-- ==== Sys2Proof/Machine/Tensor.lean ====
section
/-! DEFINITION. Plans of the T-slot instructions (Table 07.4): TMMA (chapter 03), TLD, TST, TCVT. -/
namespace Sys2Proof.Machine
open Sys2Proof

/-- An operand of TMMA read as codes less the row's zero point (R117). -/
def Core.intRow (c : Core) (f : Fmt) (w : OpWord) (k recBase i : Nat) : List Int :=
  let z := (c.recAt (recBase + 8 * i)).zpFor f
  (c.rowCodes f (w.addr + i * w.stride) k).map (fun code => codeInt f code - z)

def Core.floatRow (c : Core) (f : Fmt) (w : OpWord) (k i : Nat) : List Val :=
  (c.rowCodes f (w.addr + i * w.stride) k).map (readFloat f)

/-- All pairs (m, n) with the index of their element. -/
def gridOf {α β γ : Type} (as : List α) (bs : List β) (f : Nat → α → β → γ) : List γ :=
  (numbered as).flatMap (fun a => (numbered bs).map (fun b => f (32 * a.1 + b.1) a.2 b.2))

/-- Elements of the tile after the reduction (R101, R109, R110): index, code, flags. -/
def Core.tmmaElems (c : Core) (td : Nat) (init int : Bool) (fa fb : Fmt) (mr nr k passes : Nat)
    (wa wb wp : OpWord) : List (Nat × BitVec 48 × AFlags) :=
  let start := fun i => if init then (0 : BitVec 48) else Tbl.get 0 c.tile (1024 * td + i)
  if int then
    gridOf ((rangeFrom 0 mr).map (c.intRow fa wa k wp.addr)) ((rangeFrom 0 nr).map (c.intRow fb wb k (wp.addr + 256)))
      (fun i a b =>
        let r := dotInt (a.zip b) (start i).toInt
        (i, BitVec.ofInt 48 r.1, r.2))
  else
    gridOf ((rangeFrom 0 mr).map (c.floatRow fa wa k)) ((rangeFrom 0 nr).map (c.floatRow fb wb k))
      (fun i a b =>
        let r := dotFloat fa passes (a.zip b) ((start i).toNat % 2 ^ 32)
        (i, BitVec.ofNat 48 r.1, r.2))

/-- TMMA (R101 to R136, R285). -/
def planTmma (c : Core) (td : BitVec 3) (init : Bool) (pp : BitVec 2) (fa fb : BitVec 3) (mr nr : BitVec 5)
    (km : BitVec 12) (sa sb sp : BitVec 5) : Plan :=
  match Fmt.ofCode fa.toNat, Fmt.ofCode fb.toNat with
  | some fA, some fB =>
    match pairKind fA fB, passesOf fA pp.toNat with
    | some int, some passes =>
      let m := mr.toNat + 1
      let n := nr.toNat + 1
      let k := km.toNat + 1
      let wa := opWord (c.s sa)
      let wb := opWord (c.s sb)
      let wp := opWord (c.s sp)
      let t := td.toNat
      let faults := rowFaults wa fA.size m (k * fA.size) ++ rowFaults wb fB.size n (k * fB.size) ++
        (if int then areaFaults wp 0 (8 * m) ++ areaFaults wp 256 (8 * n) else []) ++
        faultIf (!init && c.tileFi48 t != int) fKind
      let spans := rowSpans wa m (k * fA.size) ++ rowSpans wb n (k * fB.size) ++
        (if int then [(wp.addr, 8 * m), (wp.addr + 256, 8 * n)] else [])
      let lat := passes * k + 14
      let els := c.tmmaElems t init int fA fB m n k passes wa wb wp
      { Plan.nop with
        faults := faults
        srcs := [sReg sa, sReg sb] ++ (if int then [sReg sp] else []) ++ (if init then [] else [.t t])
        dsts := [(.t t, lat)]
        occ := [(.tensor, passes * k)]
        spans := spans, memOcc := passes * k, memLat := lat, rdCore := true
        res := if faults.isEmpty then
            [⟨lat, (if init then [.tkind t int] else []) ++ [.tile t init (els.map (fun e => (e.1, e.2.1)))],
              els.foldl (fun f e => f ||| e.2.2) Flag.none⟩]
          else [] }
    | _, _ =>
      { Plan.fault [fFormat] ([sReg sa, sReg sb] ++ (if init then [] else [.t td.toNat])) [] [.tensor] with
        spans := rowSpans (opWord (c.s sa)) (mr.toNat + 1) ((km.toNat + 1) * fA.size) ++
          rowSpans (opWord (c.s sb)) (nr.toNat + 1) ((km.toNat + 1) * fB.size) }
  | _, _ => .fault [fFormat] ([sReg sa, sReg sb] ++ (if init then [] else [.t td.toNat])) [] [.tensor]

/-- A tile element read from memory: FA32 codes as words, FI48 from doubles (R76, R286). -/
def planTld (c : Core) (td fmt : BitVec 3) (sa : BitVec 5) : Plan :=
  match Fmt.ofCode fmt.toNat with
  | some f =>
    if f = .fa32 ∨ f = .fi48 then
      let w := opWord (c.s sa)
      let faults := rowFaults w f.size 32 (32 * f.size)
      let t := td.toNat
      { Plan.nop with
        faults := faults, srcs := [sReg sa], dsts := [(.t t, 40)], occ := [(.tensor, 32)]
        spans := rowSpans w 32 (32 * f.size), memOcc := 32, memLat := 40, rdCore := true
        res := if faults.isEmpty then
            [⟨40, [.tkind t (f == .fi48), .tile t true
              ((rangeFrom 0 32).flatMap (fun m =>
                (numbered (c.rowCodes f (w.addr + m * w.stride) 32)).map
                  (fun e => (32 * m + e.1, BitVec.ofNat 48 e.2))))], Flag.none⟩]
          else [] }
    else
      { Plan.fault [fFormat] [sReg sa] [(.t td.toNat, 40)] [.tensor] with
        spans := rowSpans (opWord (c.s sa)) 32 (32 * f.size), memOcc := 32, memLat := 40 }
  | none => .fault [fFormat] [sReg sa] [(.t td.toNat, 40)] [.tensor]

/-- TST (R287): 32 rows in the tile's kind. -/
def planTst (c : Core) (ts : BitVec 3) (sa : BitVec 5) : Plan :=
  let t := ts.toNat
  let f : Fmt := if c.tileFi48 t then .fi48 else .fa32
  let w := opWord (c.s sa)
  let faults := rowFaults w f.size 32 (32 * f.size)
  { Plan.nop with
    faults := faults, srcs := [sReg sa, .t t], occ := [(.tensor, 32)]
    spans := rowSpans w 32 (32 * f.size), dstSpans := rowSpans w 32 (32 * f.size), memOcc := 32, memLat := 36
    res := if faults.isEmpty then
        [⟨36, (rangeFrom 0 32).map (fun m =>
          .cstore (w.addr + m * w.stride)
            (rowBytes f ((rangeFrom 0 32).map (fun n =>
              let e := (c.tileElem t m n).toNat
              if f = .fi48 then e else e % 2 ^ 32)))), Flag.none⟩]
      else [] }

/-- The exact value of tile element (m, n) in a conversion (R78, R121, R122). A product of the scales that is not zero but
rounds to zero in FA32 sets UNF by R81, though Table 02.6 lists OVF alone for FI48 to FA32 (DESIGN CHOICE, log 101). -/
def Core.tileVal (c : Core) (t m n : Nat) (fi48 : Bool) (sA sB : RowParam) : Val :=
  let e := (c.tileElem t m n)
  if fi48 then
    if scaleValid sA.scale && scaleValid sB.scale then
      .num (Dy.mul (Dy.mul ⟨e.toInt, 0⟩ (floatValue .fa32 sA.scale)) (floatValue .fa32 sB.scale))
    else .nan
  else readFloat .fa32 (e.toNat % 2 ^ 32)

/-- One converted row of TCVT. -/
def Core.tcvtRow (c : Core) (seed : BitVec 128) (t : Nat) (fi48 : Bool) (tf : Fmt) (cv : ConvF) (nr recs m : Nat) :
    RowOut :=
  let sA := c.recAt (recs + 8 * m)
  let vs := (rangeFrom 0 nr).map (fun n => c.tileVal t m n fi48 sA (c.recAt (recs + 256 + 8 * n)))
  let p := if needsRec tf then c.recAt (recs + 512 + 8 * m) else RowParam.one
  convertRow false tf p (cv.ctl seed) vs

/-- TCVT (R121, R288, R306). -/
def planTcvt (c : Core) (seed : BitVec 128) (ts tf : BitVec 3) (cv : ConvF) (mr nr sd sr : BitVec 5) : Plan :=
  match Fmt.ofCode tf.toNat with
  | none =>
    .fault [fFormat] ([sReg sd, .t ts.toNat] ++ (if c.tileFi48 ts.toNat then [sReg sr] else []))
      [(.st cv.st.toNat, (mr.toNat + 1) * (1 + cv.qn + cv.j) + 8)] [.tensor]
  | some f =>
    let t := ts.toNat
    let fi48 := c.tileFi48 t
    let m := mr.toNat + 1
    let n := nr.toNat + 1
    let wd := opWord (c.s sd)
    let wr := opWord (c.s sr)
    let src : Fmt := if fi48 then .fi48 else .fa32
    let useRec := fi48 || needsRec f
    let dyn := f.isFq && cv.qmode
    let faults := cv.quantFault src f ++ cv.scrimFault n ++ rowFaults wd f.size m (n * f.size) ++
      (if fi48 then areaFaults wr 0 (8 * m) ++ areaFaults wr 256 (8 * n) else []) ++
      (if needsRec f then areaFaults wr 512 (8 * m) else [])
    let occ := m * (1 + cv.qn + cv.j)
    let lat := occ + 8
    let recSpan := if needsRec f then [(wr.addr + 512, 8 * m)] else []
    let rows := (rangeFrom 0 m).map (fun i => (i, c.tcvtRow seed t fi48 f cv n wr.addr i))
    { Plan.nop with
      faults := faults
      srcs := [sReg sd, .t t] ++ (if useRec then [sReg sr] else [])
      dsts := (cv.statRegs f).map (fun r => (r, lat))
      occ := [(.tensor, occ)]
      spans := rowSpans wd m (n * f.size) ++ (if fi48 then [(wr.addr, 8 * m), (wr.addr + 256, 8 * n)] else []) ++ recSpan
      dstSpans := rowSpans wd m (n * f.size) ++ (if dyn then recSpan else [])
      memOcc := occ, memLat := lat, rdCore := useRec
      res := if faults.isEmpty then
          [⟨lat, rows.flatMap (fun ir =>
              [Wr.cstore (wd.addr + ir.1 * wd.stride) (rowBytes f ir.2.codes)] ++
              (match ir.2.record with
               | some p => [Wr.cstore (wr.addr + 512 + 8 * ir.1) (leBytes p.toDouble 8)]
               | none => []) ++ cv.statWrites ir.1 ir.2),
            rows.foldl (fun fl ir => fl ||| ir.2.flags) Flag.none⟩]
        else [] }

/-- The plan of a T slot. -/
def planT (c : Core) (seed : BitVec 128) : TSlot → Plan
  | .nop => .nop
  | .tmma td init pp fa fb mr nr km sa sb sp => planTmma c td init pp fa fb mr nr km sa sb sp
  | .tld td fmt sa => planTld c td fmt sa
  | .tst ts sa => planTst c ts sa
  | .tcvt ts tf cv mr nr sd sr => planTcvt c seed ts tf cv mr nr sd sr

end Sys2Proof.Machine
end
········
> TO DO
Exactly how many lines in the material above mention the word "zero"? Give the number and nothing besides.

> ANSWER TO THIS TASK
3